A região formada por Acre e Rondônia registrou 13 processos relacionados a denúncias de assédio eleitoral no ambiente de trabalho entre maio de 2023 e dezembro de 2025. O dado consta de levantamento do Conselho Superior da Justiça do Trabalho (CSJT), que analisou 694 ações distribuídas pelos 24 Tribunais Regionais do Trabalho (TRTs) do país.

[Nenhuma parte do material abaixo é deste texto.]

theorem test_decode_sync : (reads 0x000170E4 0 0x21 (.cbarSync { plainFields with hi := 0x21 }) &&
    reads 0x500170E2 0x80006000 0x09F00000 (.bwait { plainFields with sa := 5, sc := 6, scls := 2, hi := 0x09F00000 }) &&
    reads 0xD00170E5 0x2000C000 1 (.contend { plainFields with sa := 13, sc := 12, immf := true, hi := 1 })) = true := by decide

theorem test_decode_system : (reads 0x70017038 1 0x170 (.cswr { plainFields with sa := 23, hi := 0x170 }) &&
    reads 0x01717037 0 0x174 (.csrd { plainFields with dst := 23, hi := 0x174 })) = true := by decide

theorem test_decode_debug : (reads 0x000170E8 0 0x2A (.mark { plainFields with hi := 0x2A }) &&
    reads 0x000170E9 0 5 (.brkpt { plainFields with hi := 5 }) && reads 0x400170EA 0 0 (.rplbeginRec { plainFields with sa := 4 }) &&
    reads 0x100321EA 0 0 (.rplbeginCmp { plainFields with sub := 1, gsel := 18, gneg := true, sa := 1 }) &&
    reads 0x000170EB 0 0 (.rplend plainFields) && reads 0x600170EC 0 0 (.snap { plainFields with sa := 6 })) = true := by decide

/-- An opcode of no instruction decodes to the illegal instruction, which traps; a field that is not allowed and a list of fewer
than twelve bytes are refused. -/
theorem test_decode_refuses : (reads 0x000170FF 0 0 (.illegalOp (words3 0x000170FF 0 0)) &&
    (match decodeWord (words3 0x00017001 0x01F00000 0) with | .error (.illegalField 52) => true | _ => false) &&
    (match decode (List.replicate 11 0) with | .error .truncated => true | _ => false)) = true := by decide

/-! ## Terms that are not well formed, one for each field of a word -/

/-- The bit at which a term breaks the discipline of its fields. -/
def breaks (i : Instr) (bit : Nat) : Bool := fieldErr limMax i == some bit

theorem test_wellFormed_refuses : (breaks (.sadd { cf 0 4 2 3 0 7 with sub := 1 }) 8 && breaks (.sadd { cf 0 4 2 3 0 7 with gsel := 3 }) 12 &&
    breaks (.sadd { cf 0 4 2 3 0 7 with hold := 1 }) 18 && breaks (.sadd { cf 0 4 2 3 0 7 with dst := 64 }) 20 &&
    breaks (.sadd { cf 0 4 2 3 0 7 with sa := 64 }) 28 && breaks (.sadd { cf 0 4 2 3 0 7 with sb := 64 }) 36 &&
    breaks (.sadd { cf 0 4 2 3 0 7 with sc := 1 }) 44 && breaks (.sadd { cf 0 4 2 3 0 7 with ty := 31 }) 52 &&
    breaks (.sadd { cf 0 4 2 3 0 7 with rm := 1 }) 57 && breaks (.sand { cf 0 4 2 3 0 7 with sat := true }) 60 &&
    breaks (.mark { cf 0 0 0 0 0 0 with immf := true }) 61 && breaks (.mark { cf 0 0 0 0 0 0 with scls := 1 }) 62 &&
    breaks (.sadd { cf 0 4 2 3 0 7 with hi := 1 }) 64 && breaks (.vst { vf 0 4 1 6 8 7 with hi := 0x00F00000 }) 20) = true := by decide
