-- ==== Sys2Proof/Decode.lean ====
section
/-! DEFINITION. Bytes to instructions (`decode`, total) and back (`encode`), written from spec/30_encoding.md. An
opcode byte is read as its two octal parts: bits 7:3 select a row of eight, bits 2:0 the entry in it. -/

namespace Sys2Proof

/-- `sext_16` of a byte (00_scope.md section 7). -/
def sext16 (b : Byte) : Word := b.signExtend 16

/-- Why a byte list is no instruction. Every opcode byte has a row (R165), so bytes can only be missing. -/
inductive DecodeError where
  | truncated
deriving DecidableEq, Repr

/-- The instruction and the bytes after it. -/
abbrev DecodeResult := Except DecodeError (Instr × List Byte)

/-! ### Register fields -/

/-- R21: the register numbered by a 3-bit field. -/
def GReg.ofBits (b : BitVec 3) : GReg :=
  match b.toNat with
  | 0 => .ax | 1 => .cx | 2 => .dx | 3 => .bx | 4 => .sp | 5 => .bp | 6 => .si | _ => .di

/-- R21: the number of a register. -/
def GReg.bits : GReg → BitVec 3
  | .ax => 0 | .cx => 1 | .dx => 2 | .bx => 3 | .sp => 4 | .bp => 5 | .si => 6 | .di => 7

/-- R24, R156: the segment register of the low two bits of a field. -/
def SReg.ofBits (b : BitVec 3) : SReg :=
  match b.toNat % 4 with
  | 0 => .es | 1 => .cs | 2 => .ss | _ => .ds

/-- R24: the number of a segment register. -/
def SReg.bits : SReg → BitVec 3
  | .es => 0 | .cs => 1 | .ss => 2 | .ds => 3

/-- R140: the base registers of an `rm` field. -/
def Base.ofBits (b : BitVec 3) : Base :=
  match b.toNat with
  | 0 => .bxsi | 1 => .bxdi | 2 => .bpsi | 3 => .bpdi | 4 => .si | 5 => .di | 6 => .bp | _ => .bx

/-- R140: the `rm` field of base registers. -/
def Base.bits : Base → BitVec 3
  | .bxsi => 0 | .bxdi => 1 | .bpsi => 2 | .bpdi => 3 | .si => 4 | .di => 5 | .bp => 6 | .bx => 7

/-- `w`: bit 0 of an opcode (R136). -/
def Width.ofLow (lo : Nat) : Width := if lo % 2 = 0 then .byte else .word

def Width.bit : Width → Nat
  | .byte => 0
  | .word => 1

/-- D0, D1 count 1; D2, D3 count CL (R152). -/
def Count.ofLow (lo : Nat) : Count := if lo < 2 then .one else .cl

def Count.bit : Count → Nat
  | .one => 0
  | .cl => 2

/-! ### Taking bytes -/

/-- One byte, then `k`. -/
def takeByte (k : Byte → List Byte → DecodeResult) : List Byte → DecodeResult
  | [] => .error .truncated
  | b :: bs => k b bs

/-- Two bytes, low byte first (R145), then `k`. -/
def takeWord (k : Word → List Byte → DecodeResult) : List Byte → DecodeResult :=
  takeByte fun lo => takeByte fun hi => k (mkWord lo hi)

/-- The operand `E` of `mod` and `rm` with its displacement bytes (R138, R140). -/
def takeRM (mod rm : Nat) (k : RM → List Byte → DecodeResult) (bs : List Byte) : DecodeResult :=
  match mod with
  | 0 => if rm = 6 then takeWord (fun d => k (.mem (.direct d))) bs
         else k (.mem (.noDisp (Base.ofBits (BitVec.ofNat 3 rm)))) bs
  | 1 => takeByte (fun d => k (.mem (.disp8 (Base.ofBits (BitVec.ofNat 3 rm)) d))) bs
  | 2 => takeWord (fun d => k (.mem (.disp16 (Base.ofBits (BitVec.ofNat 3 rm)) d))) bs
  | _ => k (.reg (GReg.ofBits (BitVec.ofNat 3 rm))) bs
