-- ==== Sys2Proof/Certificates/Slice0/Obligations.lean ====
section
/-! DEFINITION. The statements for the provers. Each docstring names the rules of spec/ it rests on. -/

open Sys2Proof Sys2Proof.Machine

/-! ### Encoding -/

/-- 30_encoding.md R162, R165: decoding the bytes of a well-formed instruction gives it back and leaves the rest.
The opcode map is decision D1. -/
def Obligations.DecodeOfEncode : Prop :=
  ∀ (i : Instr) (rest : List Byte), i.wf = true → decode (encode i ++ rest) = .ok (i, rest)

/-- 30_encoding.md R165: no two instructions share bytes; what is decoded is well formed and encodes back. The
opcode map is decision D1. -/
def Obligations.EncodeOfDecode : Prop :=
  ∀ (bs : List Byte) (i : Instr) (rest : List Byte), decode bs = .ok (i, rest) → i.wf = true ∧ encode i ++ rest = bs

/-- 30_encoding.md R131, R135, R150, R165: one to six bytes without prefixes, a prefix one byte; every opcode byte
has a row, so six bytes always decode. The opcode map is decision D1. -/
def Obligations.EncodingLengths : Prop :=
  (∀ i : Instr, i.wf = true →
    1 ≤ (encode i).length ∧ (encode i).length ≤ 6 ∧ (isPrefix i = true → (encode i).length = 1)) ∧
  ∀ bs : List Byte, 6 ≤ bs.length → ∃ i rest, decode bs = .ok (i, rest)

/-- Words written out from the encodings of 40_alu.md R185, 41_muldiv_bcd.md R227, 42_shift_rotate.md R255,
43_data_transfer.md R271, R292, 44_string.md R322, 45_control_transfer.md R343, R359, 46_processor_control.md R402.
The opcode map is decision D1. -/
def Obligations.DecodedWords : Prop :=
  decode [0x01, 0xD8] = .ok (.add (.rmReg .word (.reg .ax) .bx), []) ∧
  decode [0xF7, 0xE9] = .ok (.imul .word (.reg .cx), []) ∧
  decode [0xD3, 0xE0] = .ok (.shl .word (.reg .ax) .cl, []) ∧
  decode [0xC7, 0x06, 0x00, 0x02, 0x34, 0x12] = .ok (.movRmImm16 0 (.mem (.direct 0x0200)) 0x1234, []) ∧
  decode [0x8D, 0x40, 0x05] = .ok (.lea .ax (.mem (.disp8 .bxsi 5)), []) ∧
  decode [0xF3, 0xA4] = .ok (.rep, [0xA4]) ∧ decode [0xA4] = .ok (.movsb, []) ∧
  decode [0xEA, 0x00, 0x00, 0xFF, 0xFF] = .ok (.jmpFar 0x0000 0xFFFF, []) ∧
  decode [0x74, 0xFC] = .ok (.jz false 0xFC, []) ∧
  decode [0x26, 0x8A, 0x07] = .ok (.segEs, [0x8A, 0x07]) ∧
  decode [0x8A, 0x07] = .ok (.movRegRm .byte .ax (.mem (.noDisp .bx)), [])

/-! ### Reset -/

/-- 70_reset_and_hazards.md R560, 10_state.md R43, for every value of the parameters: every row of R43's table that gives
a value, memory and the mask array apart (`ResetMemory`). The general registers are `P_RESET_GPR`; values that R43
leaves unspecified are not stated here. The values rest on decisions D6, D27, D28, D29, D30. -/
def Obligations.ResetRegisters : Prop :=
  State.reset = State.resetWith Params.initial ∧
  ∀ p : Params,
    let s := State.resetWith p
    let g := p.resetGpr
    let u := s.board.uart
    let stopped (d : Drive) : Prop := d.motorOn = false ∧ d.ready = false ∧ d.cyl = 0 ∧ d.head = 0 ∧ d.sector = 1
    s.cpu.regs = ⟨g.ax, g.cx, g.dx, g.bx, g.sp, g.bp, g.si, g.di⟩ ∧
    s.cpu.sregs = ⟨0, 0xFFFF, 0, 0⟩ ∧ s.ip = 0 ∧ s.board.pc = 0 ∧
    s.cpu.flags = ⟨false, false, false, false, false, false, false, false, false⟩ ∧ s.cpu.flags.word = 0xF002 ∧
    s.board.queue = [] ∧ s.board.queueOp = .idle ∧
    s.board.bus.tState = .ti ∧ s.board.bus.ale = false ∧ s.board.bus.waitCycles = 0 ∧ s.board.bus.inFlight = false ∧
    s.cpu.halted = false ∧ s.cpu.inRep = false ∧ s.cpu.intrPending = false ∧ s.cpu.error = none ∧
    s.cpu.nmiLatch = false ∧ s.cpu.trapArmed = false ∧ s.cpu.intInhibit = false ∧
    s.board.pic.irr = 0 ∧ s.board.pic.isr = 0 ∧ s.board.pic.lowestPrio = 7 ∧ s.board.pic.autoEoi = false ∧
    (∀ n, (s.board.dma.get n).masked = true ∧ (s.board.dma.get n).tc = false ∧ (s.board.dma.get n).tcLatched = false ∧
      (s.board.dma.get n).request = false) ∧
    s.board.dma.flipflop = false ∧ s.board.dma.enable = true ∧ s.board.dma.rotating = false ∧
    stopped s.board.driveA ∧ stopped s.board.driveB ∧
    u.lcr = 0 ∧ u.ier = 0 ∧ u.mcr = 0 ∧ u.thr = none ∧ u.dr = false ∧
    u.actLine = false ∧ u.actRx = false ∧ u.actTx = false ∧ u.actModem = false ∧
    phys (s.sreg .cs) s.ip = 0xFFFF0

/-- 70_reset_and_hazards.md R560, 10_state.md R43: memory is zero but for the ROM image, which is ROM-locked, the MMIO
regions are marked, and the other three flags are clear. The last pair of the image with an address counts. -/
def Obligations.ResetMemory : Prop :=
  ∀ (p : Params) (a : Nat), a < memSize →
    let s := State.resetWith p
    s.byteAt a = ((p.romImage.reverse.lookup a).getD 0) ∧
    Mask.read s.board.mask a =
      { rom := (p.romImage.lookup a).isSome, mmio := (p.mmioMap.lookup (a / 4096)).isSome,
        breakExec := false, stopwatch := false, returnMark := false }

/-! ### A step -/

/-- 60_exceptions.md R444, 30_encoding.md R144, R162: a step runs the decoded instruction. -/
def Obligations.StepRunsDecoded : Prop :=
  ∀ (s : State) (i : Instr), s.Ready → s.Quiet → i.wf = true → isPrefix i = false →
    admits s.board.params.undoc .none i = true → s.Fetches (encode i) →
    ∃ u : State, u.FetchedFrom s i (encode i).length .none ∧
      step s = (match exec i u with
        | .next t => .next t.retire
        | .fault f => .fault f
        | .refused r => .refused r)

/-- 30_encoding.md R131, R135, R161, 46_processor_control.md R402: prefix bytes are consumed by the same
call of `step()`, the last of a class wins, and `last_ip` is the first of them. With fewer than `prefixFuel` of them the call
is one step of the model; with any number `n` of them it is `n / prefixFuel + 1` steps, which come to the same (log 16, a
DESIGN CHOICE). -/
def Obligations.StepRunsPrefixed : Prop :=
  ∀ (s : State) (ps : List Instr) (i : Instr), s.Ready → s.Quiet →
    (∀ p ∈ ps, isPrefix p = true ∧ admits s.board.params.undoc .none p = true) →
    i.wf = true → isPrefix i = false → admits s.board.params.undoc (ps.foldl Prefixes.after .none) i = true →
    s.Fetches (ps.flatMap encode ++ encode i) →
    ∃ u : State, u.FetchedFrom s i (ps.flatMap encode ++ encode i).length (ps.foldl Prefixes.after .none) ∧
      let run : Out := match exec i u with
        | .next t => .next t.retire
        | .fault f => .fault f
        | .refused r => .refused r
      (ps.length < State.prefixFuel → step s = run) ∧ s.after (ps.length / State.prefixFuel + 1) = run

Os processos dos dois estados são contabilizados pelo Tribunal Regional do Trabalho da 14ª Região (TRT-14), responsável pela jurisdição de Acre e Rondônia. Com 13 ações, o tribunal aparece na 16ª posição no ranking nacional.

O número corresponde a cerca de 1,9% dos 694 processos analisados em todo o país. Como o levantamento apresenta o resultado por Tribunal Regional do Trabalho, não é possível afirmar quantos dos 13 processos ocorreram especificamente no Acre e quantos em Rondônia.

Os casos analisados envolvem diferentes formas de pressão sobre trabalhadores para influenciar voto, apoio político ou participação em atividades eleitorais. O terror psicológico foi identificado em 81,9% dos processos, sendo a prática mais frequente no levantamento.

O assédio virtual aparece em 67,4% das ações, com uso de redes sociais, mensagens e grupos de aplicativos para pressionar ou monitorar trabalhadores. O WhatsApp é apontado como um dos principais meios utilizados.

Também há registros de intimidação econômica. Em 61,7% dos processos, foram identificadas ameaças ou promessas relacionadas a salário, perda de função, demissão, prêmios ou outras vantagens condicionadas ao posicionamento político do trabalhador.

O levantamento considera como assédio eleitoral situações em que trabalhadores são pressionados, ameaçados, constrangidos ou intimidados, ou recebem promessas de benefícios para influenciar sua escolha política. As práticas podem ocorrer presencialmente ou por meio de mensagens, reuniões, redes sociais e outros canais.

Os dados integram a campanha “No meu voto mando eu”, promovida pela Justiça do Trabalho em conjunto com o Ministério Público do Trabalho (MPT) e o Tribunal Superior Eleitoral (TSE), com orientações para combater o assédio eleitoral durante as eleições de 2026.